TASK REQUIREMENTS: Your answer is the lines below, exactly, from the one that contains "let r := s.region (l / 4)" through the one that contains "r with pres", both included.
++++ DATA EXCERPTS
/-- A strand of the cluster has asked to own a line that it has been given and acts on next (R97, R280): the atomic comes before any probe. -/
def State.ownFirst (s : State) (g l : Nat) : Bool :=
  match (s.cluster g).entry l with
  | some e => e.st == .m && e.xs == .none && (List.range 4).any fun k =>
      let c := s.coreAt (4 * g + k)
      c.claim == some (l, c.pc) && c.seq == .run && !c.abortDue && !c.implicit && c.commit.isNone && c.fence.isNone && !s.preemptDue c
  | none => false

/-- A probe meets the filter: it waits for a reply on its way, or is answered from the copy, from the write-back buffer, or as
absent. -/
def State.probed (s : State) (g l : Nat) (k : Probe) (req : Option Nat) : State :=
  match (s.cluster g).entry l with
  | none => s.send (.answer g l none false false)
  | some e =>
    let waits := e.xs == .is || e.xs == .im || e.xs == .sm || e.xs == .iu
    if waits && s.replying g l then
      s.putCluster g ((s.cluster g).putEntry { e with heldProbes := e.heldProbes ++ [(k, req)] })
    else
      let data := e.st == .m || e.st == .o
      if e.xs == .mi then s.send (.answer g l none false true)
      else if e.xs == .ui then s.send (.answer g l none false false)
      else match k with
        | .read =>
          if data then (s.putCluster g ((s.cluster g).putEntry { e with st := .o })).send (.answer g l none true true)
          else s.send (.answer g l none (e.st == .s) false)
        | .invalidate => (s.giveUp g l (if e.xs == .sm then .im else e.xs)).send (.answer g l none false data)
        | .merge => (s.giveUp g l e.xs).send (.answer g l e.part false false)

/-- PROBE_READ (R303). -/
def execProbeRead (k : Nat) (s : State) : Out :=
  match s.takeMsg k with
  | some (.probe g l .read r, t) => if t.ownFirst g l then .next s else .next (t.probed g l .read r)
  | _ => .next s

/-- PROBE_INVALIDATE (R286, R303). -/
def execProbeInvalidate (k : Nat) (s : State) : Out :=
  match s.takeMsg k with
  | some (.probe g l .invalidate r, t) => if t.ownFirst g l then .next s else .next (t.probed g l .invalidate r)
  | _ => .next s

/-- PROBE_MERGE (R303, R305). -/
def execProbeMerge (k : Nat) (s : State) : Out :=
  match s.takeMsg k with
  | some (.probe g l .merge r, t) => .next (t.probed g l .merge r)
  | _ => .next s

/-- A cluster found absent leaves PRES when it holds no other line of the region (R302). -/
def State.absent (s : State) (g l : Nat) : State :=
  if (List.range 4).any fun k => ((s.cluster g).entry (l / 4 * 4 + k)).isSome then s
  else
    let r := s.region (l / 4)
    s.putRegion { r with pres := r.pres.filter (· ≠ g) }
++++++++
++++ DATA EXCERPTS
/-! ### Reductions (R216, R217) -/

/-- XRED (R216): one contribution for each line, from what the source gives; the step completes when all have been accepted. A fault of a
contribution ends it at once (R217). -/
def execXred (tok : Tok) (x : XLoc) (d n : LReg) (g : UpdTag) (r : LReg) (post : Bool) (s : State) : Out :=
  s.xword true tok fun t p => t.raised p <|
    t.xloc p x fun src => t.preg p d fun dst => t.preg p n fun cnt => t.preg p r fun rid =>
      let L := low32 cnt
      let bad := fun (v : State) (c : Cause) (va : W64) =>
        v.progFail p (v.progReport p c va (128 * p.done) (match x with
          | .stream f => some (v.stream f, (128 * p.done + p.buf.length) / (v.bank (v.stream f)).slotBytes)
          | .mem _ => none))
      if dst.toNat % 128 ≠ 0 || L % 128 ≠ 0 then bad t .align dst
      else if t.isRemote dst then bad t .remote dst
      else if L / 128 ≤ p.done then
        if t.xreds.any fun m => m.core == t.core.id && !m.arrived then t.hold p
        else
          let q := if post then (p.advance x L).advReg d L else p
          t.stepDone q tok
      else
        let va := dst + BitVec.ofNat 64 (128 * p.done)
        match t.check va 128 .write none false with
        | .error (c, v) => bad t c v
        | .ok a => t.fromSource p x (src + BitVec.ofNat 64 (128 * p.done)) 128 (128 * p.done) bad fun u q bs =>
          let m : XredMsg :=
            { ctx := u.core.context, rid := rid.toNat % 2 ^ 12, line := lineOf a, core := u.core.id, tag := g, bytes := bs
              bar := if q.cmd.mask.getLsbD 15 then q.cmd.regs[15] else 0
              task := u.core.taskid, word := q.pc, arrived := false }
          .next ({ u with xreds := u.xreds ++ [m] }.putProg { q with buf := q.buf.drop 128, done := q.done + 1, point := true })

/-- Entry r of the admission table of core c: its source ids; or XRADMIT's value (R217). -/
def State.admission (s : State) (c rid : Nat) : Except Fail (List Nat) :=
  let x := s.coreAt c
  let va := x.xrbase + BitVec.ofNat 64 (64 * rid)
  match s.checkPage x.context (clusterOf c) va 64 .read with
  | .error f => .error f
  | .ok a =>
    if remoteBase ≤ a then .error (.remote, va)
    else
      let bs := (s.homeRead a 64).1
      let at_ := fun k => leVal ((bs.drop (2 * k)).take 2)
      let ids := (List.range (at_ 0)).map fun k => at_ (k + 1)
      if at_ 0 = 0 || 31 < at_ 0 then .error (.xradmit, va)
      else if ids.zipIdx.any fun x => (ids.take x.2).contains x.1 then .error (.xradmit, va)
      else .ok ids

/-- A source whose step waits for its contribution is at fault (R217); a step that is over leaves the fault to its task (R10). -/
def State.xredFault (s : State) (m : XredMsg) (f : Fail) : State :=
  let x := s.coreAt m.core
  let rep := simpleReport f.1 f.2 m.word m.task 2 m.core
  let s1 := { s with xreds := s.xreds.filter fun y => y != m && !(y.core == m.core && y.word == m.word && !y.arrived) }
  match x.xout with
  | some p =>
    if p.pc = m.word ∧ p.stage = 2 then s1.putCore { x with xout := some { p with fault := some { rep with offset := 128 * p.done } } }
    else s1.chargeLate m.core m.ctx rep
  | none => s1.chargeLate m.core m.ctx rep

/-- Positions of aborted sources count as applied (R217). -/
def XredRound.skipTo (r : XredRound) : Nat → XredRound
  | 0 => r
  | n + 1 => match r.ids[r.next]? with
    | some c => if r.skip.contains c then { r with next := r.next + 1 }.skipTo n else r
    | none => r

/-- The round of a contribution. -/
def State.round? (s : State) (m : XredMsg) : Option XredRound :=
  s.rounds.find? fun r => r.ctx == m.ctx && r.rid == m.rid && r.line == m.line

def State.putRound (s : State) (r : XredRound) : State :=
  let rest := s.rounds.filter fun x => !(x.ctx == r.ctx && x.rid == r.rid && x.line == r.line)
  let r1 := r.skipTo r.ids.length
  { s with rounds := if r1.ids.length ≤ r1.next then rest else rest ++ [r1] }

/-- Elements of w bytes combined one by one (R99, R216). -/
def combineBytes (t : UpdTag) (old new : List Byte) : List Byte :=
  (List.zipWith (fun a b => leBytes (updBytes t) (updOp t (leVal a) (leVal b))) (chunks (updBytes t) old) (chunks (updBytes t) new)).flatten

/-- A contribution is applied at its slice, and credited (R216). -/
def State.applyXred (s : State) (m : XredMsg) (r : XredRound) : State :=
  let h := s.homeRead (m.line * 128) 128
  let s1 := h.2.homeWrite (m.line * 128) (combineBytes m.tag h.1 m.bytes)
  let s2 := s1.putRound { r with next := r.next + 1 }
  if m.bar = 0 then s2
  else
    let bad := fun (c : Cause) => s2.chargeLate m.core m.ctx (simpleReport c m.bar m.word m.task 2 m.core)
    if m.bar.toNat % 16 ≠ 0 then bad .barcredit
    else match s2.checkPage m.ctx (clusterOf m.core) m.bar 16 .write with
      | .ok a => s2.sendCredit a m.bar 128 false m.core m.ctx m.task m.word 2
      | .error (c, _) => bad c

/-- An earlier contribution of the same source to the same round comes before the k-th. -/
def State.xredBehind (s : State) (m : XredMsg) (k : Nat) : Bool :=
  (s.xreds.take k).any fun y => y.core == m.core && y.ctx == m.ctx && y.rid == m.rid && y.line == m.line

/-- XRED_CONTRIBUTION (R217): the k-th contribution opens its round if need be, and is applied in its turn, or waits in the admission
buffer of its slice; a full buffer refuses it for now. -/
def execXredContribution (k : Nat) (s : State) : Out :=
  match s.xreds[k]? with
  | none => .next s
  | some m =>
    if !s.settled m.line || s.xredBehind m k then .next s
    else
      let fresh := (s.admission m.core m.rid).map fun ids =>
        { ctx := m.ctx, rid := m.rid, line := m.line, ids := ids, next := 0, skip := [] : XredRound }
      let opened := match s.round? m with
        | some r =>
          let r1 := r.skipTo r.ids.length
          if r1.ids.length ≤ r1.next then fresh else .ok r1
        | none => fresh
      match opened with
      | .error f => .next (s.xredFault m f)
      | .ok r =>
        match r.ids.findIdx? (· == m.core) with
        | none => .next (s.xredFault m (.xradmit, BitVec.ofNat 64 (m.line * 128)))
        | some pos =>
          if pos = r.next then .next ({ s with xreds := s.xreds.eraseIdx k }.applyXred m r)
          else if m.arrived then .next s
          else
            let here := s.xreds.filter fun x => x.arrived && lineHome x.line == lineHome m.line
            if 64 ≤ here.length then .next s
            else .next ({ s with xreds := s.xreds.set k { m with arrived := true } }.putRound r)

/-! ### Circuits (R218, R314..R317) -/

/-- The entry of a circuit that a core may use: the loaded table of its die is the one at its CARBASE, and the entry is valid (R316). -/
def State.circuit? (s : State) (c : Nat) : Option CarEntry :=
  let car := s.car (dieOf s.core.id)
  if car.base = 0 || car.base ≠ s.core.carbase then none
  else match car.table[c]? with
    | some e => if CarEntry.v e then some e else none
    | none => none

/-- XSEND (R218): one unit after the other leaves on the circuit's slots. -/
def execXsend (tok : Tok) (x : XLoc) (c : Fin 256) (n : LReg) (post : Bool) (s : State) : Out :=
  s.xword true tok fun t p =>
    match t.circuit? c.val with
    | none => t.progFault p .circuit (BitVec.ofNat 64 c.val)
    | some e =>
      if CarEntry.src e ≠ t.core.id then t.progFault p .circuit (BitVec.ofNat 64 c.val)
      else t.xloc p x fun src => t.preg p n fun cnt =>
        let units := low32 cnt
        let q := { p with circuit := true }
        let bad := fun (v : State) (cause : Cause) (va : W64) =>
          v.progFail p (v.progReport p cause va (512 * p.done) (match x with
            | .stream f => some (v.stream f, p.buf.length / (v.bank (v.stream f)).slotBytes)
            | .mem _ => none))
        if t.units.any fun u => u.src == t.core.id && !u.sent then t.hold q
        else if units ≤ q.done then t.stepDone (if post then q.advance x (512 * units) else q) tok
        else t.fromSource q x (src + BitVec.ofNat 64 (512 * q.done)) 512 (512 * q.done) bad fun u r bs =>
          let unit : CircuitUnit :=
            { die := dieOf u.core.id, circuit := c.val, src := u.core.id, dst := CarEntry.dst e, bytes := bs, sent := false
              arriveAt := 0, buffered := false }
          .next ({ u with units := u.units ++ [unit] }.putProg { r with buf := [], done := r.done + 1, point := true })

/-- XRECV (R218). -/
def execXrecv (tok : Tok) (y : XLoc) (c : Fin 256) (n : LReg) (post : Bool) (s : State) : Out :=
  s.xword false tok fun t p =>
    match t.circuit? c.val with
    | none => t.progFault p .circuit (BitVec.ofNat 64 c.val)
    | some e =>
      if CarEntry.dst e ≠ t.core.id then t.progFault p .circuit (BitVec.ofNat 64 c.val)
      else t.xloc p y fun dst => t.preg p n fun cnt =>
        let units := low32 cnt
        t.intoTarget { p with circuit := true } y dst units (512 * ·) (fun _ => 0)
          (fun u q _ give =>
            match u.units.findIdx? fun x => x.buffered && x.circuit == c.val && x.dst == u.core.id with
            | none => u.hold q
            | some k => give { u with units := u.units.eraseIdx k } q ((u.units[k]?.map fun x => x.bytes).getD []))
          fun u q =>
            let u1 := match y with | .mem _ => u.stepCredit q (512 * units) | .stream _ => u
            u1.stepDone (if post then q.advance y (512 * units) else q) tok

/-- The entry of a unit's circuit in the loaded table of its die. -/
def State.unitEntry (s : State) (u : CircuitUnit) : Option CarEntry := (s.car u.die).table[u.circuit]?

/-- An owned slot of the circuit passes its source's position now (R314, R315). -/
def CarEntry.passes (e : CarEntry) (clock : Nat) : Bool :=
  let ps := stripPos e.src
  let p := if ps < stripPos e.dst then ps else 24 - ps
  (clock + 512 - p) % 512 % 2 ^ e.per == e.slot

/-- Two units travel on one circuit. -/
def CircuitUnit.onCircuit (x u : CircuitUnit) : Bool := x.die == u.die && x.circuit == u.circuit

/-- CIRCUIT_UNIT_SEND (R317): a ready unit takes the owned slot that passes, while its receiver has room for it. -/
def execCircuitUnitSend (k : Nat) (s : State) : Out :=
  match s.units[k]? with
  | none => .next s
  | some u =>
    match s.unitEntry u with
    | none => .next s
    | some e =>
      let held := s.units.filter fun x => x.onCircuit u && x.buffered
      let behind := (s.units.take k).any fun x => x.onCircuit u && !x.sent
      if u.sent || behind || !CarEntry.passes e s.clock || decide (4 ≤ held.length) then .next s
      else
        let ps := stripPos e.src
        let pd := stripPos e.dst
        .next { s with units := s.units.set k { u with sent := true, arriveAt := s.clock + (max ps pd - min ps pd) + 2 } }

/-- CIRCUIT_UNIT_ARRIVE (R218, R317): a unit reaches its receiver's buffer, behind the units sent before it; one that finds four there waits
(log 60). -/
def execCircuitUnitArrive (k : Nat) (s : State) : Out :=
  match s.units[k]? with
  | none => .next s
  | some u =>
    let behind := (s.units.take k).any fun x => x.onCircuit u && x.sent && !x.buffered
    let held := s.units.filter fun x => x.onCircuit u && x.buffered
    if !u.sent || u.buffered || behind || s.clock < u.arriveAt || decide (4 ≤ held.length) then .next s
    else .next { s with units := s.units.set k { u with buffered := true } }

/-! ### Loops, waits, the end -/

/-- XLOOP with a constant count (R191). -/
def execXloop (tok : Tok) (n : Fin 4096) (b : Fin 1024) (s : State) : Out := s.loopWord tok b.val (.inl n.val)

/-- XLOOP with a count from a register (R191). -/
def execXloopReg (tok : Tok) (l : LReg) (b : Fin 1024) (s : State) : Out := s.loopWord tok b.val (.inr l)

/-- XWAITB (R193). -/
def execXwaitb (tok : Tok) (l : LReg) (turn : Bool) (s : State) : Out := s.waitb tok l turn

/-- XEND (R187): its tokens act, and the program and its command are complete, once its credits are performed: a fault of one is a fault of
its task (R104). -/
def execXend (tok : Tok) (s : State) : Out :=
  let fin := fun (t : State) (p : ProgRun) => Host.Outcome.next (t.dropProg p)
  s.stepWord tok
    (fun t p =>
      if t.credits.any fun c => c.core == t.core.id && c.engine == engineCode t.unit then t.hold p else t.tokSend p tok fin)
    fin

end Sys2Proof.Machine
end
++++++++
EXERCISE SOLUTION:
    let r := s.region (l / 4)
    s.putRegion { r with pres := r.pres.filter (· ≠ g) }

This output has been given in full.